» **Activity**
Which of the lines below hold "lean"? Please return each one.

************

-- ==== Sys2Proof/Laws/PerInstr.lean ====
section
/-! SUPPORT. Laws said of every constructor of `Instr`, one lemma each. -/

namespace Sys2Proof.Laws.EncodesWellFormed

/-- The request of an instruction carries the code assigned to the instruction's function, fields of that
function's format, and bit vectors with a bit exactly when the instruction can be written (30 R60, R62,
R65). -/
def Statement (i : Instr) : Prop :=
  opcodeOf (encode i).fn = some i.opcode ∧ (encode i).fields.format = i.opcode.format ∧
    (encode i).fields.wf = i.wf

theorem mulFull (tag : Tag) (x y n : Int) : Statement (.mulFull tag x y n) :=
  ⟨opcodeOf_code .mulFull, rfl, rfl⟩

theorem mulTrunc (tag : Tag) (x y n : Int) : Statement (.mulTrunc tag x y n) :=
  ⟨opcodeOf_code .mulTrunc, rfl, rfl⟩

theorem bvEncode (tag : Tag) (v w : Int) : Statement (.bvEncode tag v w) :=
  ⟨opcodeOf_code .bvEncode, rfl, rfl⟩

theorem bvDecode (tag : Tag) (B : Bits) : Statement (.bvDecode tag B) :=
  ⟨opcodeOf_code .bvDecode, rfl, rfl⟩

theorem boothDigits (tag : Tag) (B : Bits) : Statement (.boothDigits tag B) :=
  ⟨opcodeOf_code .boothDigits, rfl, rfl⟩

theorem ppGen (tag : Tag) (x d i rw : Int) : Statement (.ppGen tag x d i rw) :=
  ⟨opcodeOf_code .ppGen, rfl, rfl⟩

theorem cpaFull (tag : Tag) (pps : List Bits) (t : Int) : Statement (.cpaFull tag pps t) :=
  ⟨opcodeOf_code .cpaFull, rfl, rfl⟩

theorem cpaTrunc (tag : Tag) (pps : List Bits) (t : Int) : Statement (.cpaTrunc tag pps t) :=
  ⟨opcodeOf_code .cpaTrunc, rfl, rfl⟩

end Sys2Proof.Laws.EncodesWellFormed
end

************

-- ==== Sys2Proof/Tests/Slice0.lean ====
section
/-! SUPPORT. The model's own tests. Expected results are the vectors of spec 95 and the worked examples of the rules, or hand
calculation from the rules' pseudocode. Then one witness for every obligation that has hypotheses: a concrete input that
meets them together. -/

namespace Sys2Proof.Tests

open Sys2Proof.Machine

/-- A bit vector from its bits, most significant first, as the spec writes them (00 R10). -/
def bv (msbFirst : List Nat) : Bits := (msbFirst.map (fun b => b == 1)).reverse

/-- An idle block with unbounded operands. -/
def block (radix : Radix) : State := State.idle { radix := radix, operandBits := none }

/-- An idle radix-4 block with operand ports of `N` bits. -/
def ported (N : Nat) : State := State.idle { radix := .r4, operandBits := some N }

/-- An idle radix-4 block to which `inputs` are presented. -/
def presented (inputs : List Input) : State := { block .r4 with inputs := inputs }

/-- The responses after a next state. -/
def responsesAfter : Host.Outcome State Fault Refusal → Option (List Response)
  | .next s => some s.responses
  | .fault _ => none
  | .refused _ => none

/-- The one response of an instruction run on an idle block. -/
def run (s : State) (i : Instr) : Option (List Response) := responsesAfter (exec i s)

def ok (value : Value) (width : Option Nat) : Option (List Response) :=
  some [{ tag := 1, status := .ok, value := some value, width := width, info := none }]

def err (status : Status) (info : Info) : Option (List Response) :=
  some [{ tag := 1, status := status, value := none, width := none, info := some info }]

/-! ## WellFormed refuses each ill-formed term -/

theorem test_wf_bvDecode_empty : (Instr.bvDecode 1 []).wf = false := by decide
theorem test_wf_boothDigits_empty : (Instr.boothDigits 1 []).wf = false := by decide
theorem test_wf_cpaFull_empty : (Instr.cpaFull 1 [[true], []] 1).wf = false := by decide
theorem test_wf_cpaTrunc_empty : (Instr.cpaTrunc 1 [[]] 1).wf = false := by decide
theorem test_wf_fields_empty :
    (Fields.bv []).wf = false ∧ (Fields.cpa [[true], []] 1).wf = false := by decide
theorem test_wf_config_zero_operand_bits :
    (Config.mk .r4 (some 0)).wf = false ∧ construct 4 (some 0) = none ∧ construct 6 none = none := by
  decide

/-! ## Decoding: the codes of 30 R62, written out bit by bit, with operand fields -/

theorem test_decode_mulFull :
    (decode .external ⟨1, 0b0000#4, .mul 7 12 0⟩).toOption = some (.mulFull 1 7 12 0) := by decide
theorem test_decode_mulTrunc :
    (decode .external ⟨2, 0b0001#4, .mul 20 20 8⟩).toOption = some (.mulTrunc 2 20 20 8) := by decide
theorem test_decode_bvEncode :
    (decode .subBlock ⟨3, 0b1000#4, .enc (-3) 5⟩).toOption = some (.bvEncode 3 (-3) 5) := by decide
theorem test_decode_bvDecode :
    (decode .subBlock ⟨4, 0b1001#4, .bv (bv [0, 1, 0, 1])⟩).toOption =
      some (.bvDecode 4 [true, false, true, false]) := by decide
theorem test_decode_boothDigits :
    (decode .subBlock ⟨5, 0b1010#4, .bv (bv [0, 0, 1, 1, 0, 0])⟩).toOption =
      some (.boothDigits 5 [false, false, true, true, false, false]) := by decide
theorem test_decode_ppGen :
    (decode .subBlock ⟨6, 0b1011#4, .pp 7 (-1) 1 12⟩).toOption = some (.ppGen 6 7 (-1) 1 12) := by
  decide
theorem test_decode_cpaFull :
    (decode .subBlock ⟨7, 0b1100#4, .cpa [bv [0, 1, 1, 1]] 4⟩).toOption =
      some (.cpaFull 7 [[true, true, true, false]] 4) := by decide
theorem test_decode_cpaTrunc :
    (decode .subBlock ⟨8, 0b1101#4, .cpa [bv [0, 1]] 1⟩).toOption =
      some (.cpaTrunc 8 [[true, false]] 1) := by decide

************

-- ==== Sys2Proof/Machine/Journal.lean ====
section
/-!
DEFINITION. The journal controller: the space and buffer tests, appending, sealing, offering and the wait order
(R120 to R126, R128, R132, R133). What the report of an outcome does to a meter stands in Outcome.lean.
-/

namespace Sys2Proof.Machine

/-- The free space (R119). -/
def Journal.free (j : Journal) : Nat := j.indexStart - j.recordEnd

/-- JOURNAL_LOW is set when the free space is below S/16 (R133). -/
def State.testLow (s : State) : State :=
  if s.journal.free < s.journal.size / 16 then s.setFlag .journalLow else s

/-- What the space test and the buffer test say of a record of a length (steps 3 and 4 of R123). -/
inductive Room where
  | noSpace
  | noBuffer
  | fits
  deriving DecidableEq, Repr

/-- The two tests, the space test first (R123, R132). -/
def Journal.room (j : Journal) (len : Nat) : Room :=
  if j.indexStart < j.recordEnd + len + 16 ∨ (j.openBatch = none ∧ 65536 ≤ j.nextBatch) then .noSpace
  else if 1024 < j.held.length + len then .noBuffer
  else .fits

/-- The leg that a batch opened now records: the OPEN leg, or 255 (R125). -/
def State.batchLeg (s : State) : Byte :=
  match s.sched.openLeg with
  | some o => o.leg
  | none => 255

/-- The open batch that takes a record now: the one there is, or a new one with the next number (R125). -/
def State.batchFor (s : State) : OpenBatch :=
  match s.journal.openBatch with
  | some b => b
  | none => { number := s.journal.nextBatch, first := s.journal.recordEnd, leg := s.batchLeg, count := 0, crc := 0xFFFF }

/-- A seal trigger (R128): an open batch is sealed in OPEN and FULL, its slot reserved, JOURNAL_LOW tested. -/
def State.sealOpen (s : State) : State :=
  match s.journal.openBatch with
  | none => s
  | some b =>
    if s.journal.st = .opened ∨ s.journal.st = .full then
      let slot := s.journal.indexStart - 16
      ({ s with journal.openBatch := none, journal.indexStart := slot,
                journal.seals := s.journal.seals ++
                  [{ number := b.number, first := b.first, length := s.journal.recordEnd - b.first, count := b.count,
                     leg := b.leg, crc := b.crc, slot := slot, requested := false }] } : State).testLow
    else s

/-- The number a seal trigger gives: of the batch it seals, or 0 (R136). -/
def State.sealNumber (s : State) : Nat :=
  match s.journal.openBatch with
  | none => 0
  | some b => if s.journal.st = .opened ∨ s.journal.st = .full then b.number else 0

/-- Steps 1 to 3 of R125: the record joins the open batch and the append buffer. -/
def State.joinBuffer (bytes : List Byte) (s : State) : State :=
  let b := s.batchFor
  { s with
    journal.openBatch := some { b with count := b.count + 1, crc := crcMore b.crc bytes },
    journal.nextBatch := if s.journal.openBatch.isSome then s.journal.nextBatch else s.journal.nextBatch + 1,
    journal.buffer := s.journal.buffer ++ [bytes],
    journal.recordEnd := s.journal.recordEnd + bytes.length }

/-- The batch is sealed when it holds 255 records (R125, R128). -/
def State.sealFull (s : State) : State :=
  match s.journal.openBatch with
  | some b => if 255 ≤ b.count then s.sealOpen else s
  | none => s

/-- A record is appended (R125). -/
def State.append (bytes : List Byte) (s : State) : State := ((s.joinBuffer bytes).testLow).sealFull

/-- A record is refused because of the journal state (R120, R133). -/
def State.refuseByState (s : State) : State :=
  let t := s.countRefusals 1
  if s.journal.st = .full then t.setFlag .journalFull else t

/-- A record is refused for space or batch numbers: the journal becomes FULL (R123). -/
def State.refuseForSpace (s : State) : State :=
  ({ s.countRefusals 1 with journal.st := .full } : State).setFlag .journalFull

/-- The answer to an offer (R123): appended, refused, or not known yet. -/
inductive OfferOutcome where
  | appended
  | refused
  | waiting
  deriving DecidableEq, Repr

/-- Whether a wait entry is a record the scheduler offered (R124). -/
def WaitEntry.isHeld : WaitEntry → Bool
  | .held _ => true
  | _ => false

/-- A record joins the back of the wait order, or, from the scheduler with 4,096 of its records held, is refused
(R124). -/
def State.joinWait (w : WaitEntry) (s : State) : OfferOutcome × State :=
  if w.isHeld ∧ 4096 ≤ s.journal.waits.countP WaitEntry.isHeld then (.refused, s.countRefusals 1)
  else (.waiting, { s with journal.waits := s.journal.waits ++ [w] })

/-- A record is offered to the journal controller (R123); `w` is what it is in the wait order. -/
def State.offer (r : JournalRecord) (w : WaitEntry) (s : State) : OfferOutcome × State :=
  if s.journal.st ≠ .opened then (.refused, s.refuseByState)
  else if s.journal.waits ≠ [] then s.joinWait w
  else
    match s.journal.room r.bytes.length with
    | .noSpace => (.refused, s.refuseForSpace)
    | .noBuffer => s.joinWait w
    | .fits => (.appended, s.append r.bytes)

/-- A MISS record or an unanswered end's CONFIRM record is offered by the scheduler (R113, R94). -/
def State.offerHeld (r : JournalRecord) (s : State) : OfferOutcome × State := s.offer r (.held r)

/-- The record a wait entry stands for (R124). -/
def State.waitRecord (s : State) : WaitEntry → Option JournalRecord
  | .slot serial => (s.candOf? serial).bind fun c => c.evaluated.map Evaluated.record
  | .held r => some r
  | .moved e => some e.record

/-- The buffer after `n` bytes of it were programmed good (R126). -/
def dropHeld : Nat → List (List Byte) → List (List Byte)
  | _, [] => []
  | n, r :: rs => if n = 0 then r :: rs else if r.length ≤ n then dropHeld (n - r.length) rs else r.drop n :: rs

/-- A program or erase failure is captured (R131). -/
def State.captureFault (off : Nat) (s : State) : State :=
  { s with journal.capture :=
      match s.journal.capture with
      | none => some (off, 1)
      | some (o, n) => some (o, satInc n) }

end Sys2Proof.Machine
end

************

» **Written reply**
-- ==== Sys2Proof/Laws/PerInstr.lean ====
-- ==== Sys2Proof/Tests/Slice0.lean ====
-- ==== Sys2Proof/Machine/Journal.lean ====
(R120 to R126, R128, R132, R133). What the report of an outcome does to a meter stands in Outcome.lean.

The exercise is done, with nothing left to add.